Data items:

________________________________________

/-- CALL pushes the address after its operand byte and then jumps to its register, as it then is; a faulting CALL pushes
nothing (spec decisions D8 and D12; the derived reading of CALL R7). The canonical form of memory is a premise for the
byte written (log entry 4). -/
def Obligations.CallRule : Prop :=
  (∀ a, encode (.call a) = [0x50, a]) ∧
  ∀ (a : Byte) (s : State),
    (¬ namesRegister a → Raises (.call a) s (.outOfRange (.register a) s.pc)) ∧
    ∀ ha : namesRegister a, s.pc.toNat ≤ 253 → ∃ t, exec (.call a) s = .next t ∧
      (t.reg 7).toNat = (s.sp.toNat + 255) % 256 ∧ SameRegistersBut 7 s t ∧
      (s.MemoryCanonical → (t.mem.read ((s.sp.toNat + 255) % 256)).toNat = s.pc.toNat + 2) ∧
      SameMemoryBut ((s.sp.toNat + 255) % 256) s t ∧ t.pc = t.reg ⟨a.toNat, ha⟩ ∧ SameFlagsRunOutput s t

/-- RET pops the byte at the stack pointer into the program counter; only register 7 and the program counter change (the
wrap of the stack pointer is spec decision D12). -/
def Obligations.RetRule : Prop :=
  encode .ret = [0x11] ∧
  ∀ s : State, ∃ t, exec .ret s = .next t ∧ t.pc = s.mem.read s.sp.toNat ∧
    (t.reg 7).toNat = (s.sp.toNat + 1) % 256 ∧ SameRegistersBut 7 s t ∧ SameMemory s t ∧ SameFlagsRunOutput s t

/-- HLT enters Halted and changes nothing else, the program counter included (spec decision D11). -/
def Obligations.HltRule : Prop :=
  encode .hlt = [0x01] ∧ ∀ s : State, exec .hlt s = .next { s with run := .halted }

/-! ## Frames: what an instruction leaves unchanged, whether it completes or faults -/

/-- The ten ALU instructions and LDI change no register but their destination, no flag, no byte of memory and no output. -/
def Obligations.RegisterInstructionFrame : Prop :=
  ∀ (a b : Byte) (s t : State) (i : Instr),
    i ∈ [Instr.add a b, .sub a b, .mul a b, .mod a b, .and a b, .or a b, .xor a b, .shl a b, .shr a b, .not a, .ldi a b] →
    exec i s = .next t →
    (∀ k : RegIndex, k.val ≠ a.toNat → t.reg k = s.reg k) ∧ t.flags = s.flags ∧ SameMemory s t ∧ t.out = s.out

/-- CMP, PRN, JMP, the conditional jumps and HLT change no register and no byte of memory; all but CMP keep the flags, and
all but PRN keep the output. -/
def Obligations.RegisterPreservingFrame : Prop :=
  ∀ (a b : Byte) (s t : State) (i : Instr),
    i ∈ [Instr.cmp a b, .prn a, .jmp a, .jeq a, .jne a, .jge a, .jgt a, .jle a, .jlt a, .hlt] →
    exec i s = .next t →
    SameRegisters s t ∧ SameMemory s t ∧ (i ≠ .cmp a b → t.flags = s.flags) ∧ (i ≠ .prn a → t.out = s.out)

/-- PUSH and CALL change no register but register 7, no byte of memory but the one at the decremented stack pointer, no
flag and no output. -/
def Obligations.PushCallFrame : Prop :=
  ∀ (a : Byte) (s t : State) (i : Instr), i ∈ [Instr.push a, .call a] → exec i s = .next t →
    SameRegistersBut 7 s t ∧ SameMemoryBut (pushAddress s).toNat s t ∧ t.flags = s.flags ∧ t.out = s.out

________________________________________

Task to carry out:
Please restate the records word for word. Go from the first line to the line with "def Obligations.RetRule : Prop" and include both.

Output for this exercise:
/-- CALL pushes the address after its operand byte and then jumps to its register, as it then is; a faulting CALL pushes
nothing (spec decisions D8 and D12; the derived reading of CALL R7). The canonical form of memory is a premise for the
byte written (log entry 4). -/
def Obligations.CallRule : Prop :=
  (∀ a, encode (.call a) = [0x50, a]) ∧
  ∀ (a : Byte) (s : State),
    (¬ namesRegister a → Raises (.call a) s (.outOfRange (.register a) s.pc)) ∧
    ∀ ha : namesRegister a, s.pc.toNat ≤ 253 → ∃ t, exec (.call a) s = .next t ∧
      (t.reg 7).toNat = (s.sp.toNat + 255) % 256 ∧ SameRegistersBut 7 s t ∧
      (s.MemoryCanonical → (t.mem.read ((s.sp.toNat + 255) % 256)).toNat = s.pc.toNat + 2) ∧
      SameMemoryBut ((s.sp.toNat + 255) % 256) s t ∧ t.pc = t.reg ⟨a.toNat, ha⟩ ∧ SameFlagsRunOutput s t

/-- RET pops the byte at the stack pointer into the program counter; only register 7 and the program counter change (the
wrap of the stack pointer is spec decision D12). -/
def Obligations.RetRule : Prop :=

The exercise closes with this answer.